> _PROBLEM REQUIREMENTS_
Below are some records. Return exactly the lines from the one with "induction n generalizing f with" to the one with "else (pack (h.map", and nothing else.

> _DATA IN THIS EXERCISE_
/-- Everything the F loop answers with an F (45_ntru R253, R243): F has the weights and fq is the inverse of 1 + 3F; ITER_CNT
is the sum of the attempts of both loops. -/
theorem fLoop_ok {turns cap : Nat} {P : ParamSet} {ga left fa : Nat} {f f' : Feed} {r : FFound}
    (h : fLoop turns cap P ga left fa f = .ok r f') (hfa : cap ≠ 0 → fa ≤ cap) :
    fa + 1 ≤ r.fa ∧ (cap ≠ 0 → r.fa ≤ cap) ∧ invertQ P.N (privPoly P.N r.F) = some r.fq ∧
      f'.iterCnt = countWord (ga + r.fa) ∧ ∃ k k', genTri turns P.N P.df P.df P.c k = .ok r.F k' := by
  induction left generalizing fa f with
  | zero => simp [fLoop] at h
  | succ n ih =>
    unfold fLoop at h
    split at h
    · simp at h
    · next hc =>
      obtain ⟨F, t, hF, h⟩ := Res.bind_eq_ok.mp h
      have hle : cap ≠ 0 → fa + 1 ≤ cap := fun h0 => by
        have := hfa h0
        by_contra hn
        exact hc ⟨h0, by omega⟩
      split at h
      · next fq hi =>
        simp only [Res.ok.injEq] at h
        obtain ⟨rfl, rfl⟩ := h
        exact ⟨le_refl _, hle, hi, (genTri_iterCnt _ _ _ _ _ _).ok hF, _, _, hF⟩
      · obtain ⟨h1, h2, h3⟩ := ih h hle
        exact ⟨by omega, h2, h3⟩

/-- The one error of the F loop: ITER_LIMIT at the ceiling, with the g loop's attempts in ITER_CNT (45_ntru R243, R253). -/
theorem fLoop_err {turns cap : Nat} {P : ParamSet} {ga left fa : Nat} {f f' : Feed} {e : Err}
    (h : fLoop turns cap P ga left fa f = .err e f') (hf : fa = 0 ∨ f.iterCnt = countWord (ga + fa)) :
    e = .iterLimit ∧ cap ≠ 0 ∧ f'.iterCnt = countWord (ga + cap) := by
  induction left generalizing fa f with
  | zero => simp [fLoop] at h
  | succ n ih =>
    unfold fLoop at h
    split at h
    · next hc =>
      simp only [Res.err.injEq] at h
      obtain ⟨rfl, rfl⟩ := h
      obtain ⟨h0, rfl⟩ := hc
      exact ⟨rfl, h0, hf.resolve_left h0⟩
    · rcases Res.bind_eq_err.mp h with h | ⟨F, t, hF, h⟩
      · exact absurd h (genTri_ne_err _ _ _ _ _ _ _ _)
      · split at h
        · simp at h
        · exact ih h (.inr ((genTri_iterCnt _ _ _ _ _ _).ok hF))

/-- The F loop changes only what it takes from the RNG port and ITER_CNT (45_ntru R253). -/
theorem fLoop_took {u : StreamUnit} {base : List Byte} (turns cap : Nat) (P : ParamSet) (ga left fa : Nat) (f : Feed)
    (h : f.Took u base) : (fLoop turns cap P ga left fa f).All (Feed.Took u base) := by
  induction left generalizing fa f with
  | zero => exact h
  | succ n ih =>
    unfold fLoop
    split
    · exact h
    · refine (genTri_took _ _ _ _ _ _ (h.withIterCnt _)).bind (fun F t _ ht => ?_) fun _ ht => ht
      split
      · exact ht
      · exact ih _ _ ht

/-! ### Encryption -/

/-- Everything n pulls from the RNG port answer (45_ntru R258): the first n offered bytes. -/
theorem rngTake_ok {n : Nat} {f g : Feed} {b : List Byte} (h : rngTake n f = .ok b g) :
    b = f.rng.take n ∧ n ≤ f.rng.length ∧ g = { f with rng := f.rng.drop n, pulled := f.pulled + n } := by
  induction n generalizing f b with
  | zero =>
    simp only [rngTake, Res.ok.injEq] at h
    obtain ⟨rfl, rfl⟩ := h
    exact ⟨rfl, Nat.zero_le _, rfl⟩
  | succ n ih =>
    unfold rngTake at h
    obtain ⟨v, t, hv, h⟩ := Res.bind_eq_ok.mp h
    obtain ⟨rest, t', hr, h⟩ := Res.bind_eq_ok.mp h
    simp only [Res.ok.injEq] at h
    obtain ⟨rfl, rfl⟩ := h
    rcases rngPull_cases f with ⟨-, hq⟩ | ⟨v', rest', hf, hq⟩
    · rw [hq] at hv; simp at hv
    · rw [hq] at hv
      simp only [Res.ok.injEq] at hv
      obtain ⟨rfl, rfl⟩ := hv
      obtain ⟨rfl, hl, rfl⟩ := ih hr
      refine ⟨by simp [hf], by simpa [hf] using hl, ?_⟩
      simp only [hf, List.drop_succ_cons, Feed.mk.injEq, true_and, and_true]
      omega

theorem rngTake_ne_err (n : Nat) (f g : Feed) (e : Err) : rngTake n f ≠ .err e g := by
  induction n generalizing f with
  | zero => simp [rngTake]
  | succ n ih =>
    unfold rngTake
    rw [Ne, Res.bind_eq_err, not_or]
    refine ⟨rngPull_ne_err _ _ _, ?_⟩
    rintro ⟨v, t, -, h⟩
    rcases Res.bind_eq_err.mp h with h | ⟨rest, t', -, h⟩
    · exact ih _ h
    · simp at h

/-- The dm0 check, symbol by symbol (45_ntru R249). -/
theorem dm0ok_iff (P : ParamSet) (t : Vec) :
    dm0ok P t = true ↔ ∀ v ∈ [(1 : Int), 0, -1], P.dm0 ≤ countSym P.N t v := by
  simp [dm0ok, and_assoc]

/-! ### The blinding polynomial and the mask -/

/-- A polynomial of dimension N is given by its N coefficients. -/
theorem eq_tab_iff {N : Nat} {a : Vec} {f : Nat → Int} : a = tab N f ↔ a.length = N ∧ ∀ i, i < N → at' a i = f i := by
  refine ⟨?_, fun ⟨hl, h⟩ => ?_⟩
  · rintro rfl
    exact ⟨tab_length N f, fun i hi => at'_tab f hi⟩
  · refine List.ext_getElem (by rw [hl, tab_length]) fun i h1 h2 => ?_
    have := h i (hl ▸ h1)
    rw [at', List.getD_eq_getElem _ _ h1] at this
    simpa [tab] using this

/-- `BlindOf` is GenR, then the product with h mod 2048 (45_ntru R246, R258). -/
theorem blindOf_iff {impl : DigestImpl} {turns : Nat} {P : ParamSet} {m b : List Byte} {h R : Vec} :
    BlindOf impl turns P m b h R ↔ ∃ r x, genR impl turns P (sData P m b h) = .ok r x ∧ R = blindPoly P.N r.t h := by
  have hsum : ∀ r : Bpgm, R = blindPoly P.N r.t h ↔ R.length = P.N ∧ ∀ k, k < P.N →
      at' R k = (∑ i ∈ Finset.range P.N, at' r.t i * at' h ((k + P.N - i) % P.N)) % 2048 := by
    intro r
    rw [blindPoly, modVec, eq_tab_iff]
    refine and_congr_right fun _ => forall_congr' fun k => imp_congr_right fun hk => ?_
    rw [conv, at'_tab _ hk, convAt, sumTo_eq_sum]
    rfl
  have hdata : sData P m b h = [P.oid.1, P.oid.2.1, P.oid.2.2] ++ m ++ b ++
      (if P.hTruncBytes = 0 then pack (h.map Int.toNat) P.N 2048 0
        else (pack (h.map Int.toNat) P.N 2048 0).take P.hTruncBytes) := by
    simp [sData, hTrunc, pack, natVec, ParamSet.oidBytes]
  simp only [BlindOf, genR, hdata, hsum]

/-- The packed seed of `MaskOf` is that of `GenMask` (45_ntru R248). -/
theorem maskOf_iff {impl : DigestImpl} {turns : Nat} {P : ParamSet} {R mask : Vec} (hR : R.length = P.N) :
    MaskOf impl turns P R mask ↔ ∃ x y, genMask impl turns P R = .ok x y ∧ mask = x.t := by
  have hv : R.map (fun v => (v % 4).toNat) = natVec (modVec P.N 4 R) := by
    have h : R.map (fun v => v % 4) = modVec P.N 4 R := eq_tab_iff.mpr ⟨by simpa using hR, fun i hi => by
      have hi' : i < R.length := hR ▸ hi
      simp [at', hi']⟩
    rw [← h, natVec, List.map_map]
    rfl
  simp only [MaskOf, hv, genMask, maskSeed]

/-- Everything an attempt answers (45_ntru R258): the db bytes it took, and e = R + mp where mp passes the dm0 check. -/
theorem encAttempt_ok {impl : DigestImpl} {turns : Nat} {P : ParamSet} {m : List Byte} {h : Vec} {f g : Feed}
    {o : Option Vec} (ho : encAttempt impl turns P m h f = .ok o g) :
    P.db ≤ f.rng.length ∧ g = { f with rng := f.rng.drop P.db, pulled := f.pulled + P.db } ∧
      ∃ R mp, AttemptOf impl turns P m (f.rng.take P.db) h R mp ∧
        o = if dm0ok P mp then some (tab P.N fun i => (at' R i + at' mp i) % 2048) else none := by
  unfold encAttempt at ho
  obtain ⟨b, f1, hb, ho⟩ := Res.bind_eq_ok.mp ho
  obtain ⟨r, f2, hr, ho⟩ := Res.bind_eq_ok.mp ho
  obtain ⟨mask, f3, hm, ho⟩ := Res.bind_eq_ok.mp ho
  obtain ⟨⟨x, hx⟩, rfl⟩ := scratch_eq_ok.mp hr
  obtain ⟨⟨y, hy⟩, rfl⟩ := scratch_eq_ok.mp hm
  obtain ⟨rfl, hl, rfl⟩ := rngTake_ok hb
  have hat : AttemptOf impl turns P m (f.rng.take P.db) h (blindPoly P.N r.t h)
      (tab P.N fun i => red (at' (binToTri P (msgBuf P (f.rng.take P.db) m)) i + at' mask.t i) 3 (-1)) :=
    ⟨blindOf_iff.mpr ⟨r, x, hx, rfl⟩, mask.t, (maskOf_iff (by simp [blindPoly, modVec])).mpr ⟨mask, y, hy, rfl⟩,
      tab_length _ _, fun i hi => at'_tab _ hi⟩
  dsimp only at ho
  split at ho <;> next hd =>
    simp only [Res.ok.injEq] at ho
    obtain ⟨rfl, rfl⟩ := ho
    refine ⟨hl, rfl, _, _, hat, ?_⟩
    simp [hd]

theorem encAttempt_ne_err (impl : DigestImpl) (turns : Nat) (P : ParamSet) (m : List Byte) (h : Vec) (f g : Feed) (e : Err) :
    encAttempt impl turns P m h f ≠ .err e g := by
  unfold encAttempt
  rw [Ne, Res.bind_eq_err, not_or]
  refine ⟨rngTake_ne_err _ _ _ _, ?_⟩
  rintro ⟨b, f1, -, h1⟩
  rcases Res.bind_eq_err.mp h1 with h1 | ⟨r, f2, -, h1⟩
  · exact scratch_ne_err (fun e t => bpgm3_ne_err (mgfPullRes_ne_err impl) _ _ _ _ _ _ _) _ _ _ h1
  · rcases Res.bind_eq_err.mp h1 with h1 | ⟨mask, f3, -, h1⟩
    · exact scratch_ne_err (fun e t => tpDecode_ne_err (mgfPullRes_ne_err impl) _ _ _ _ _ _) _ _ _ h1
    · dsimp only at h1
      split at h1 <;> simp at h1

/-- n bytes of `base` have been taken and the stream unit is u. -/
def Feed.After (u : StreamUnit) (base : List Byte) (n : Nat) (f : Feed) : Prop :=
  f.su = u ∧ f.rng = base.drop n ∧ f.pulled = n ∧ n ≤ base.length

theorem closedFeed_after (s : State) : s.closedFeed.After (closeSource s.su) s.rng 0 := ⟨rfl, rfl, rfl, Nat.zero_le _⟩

==

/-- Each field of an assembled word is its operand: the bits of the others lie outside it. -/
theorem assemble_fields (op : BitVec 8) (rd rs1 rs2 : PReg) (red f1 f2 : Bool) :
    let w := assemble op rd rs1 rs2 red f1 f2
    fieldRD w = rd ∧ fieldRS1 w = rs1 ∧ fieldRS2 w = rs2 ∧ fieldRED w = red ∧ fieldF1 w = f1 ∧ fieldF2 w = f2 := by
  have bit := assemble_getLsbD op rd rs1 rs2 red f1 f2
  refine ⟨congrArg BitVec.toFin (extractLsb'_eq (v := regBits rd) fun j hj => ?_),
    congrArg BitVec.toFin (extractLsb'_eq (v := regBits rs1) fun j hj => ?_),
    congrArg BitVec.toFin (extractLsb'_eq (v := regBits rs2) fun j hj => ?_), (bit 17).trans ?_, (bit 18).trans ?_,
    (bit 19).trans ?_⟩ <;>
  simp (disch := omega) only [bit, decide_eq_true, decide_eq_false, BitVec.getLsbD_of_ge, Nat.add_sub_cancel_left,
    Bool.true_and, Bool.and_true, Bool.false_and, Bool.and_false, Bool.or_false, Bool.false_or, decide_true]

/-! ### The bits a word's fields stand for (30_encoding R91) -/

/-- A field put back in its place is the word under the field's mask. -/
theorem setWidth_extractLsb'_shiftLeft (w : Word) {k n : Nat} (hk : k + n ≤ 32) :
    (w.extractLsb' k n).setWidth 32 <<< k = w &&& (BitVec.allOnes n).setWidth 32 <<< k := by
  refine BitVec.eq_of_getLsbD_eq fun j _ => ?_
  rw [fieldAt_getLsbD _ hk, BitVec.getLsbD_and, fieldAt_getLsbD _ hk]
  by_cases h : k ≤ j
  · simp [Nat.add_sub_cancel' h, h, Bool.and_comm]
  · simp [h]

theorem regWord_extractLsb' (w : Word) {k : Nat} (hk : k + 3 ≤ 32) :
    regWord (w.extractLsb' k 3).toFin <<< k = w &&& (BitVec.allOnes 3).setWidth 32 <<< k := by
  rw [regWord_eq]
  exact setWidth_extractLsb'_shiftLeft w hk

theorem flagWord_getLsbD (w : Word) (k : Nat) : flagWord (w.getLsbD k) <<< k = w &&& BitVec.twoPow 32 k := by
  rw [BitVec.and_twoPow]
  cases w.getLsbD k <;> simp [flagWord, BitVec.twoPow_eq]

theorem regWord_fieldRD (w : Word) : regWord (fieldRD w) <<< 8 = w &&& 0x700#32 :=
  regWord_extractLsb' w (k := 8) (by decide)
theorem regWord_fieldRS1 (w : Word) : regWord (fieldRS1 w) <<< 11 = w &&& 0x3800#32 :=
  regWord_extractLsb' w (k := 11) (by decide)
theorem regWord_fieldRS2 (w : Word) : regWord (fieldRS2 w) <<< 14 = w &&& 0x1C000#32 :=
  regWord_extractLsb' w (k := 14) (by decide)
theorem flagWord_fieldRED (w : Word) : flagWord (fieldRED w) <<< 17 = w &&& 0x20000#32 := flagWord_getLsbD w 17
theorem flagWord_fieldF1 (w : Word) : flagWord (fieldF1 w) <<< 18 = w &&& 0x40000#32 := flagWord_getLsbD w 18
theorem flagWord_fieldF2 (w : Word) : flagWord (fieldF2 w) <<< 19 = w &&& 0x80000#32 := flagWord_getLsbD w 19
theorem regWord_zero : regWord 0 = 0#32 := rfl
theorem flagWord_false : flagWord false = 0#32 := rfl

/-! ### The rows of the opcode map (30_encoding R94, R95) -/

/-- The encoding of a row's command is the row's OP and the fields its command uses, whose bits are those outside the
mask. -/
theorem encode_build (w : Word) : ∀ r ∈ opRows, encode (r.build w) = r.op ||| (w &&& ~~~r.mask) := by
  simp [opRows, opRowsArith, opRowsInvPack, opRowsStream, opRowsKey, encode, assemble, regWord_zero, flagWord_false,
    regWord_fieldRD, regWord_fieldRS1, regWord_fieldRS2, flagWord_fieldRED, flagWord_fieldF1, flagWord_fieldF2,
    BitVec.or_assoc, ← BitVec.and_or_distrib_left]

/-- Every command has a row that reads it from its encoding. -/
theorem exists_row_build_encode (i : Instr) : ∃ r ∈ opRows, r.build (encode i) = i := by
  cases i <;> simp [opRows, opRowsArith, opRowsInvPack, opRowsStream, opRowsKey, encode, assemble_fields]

--

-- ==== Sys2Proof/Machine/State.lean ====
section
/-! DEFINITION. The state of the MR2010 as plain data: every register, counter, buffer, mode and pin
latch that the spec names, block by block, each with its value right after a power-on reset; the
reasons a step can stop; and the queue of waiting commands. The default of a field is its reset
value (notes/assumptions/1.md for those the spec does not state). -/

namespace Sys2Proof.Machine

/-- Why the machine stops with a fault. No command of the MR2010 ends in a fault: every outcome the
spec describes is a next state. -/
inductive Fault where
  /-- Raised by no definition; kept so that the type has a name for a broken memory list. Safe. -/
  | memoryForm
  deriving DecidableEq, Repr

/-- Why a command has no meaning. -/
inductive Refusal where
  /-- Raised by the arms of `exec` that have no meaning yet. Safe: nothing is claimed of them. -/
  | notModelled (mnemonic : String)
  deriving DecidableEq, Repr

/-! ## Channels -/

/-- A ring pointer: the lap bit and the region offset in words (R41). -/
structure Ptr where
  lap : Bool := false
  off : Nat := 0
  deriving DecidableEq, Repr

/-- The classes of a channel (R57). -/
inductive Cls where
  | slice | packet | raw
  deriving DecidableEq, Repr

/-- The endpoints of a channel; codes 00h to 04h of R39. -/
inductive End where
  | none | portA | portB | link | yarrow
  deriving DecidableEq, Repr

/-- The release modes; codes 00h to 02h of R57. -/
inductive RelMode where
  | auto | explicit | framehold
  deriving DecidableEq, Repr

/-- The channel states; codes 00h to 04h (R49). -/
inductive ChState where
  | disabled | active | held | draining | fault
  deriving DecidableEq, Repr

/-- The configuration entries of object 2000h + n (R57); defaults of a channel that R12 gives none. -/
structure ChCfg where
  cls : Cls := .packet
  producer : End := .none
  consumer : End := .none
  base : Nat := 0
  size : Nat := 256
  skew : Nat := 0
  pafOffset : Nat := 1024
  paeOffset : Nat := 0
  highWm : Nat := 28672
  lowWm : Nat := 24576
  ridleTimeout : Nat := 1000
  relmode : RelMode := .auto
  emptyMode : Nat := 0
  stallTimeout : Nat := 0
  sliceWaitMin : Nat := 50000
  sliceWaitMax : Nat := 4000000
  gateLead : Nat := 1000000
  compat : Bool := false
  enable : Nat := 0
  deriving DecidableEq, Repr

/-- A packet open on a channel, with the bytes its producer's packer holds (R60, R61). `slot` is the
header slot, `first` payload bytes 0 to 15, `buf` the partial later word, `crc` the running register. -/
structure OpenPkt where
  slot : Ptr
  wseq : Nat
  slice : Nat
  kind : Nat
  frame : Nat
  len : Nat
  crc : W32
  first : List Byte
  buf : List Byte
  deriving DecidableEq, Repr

> _TASK SOLUTION_
  induction n generalizing f with
  | zero => simp [rngTake]
  | succ n ih =>
    unfold rngTake
    rw [Ne, Res.bind_eq_err, not_or]
    refine ⟨rngPull_ne_err _ _ _, ?_⟩
    rintro ⟨v, t, -, h⟩
    rcases Res.bind_eq_err.mp h with h | ⟨rest, t', -, h⟩
    · exact ih _ h
    · simp at h

/-- The dm0 check, symbol by symbol (45_ntru R249). -/
theorem dm0ok_iff (P : ParamSet) (t : Vec) :
    dm0ok P t = true ↔ ∀ v ∈ [(1 : Int), 0, -1], P.dm0 ≤ countSym P.N t v := by
  simp [dm0ok, and_assoc]

/-! ### The blinding polynomial and the mask -/

/-- A polynomial of dimension N is given by its N coefficients. -/
theorem eq_tab_iff {N : Nat} {a : Vec} {f : Nat → Int} : a = tab N f ↔ a.length = N ∧ ∀ i, i < N → at' a i = f i := by
  refine ⟨?_, fun ⟨hl, h⟩ => ?_⟩
  · rintro rfl
    exact ⟨tab_length N f, fun i hi => at'_tab f hi⟩
  · refine List.ext_getElem (by rw [hl, tab_length]) fun i h1 h2 => ?_
    have := h i (hl ▸ h1)
    rw [at', List.getD_eq_getElem _ _ h1] at this
    simpa [tab] using this

/-- `BlindOf` is GenR, then the product with h mod 2048 (45_ntru R246, R258). -/
theorem blindOf_iff {impl : DigestImpl} {turns : Nat} {P : ParamSet} {m b : List Byte} {h R : Vec} :
    BlindOf impl turns P m b h R ↔ ∃ r x, genR impl turns P (sData P m b h) = .ok r x ∧ R = blindPoly P.N r.t h := by
  have hsum : ∀ r : Bpgm, R = blindPoly P.N r.t h ↔ R.length = P.N ∧ ∀ k, k < P.N →
      at' R k = (∑ i ∈ Finset.range P.N, at' r.t i * at' h ((k + P.N - i) % P.N)) % 2048 := by
    intro r
    rw [blindPoly, modVec, eq_tab_iff]
    refine and_congr_right fun _ => forall_congr' fun k => imp_congr_right fun hk => ?_
    rw [conv, at'_tab _ hk, convAt, sumTo_eq_sum]
    rfl
  have hdata : sData P m b h = [P.oid.1, P.oid.2.1, P.oid.2.2] ++ m ++ b ++
      (if P.hTruncBytes = 0 then pack (h.map Int.toNat) P.N 2048 0
        else (pack (h.map Int.toNat) P.N 2048 0).take P.hTruncBytes) := by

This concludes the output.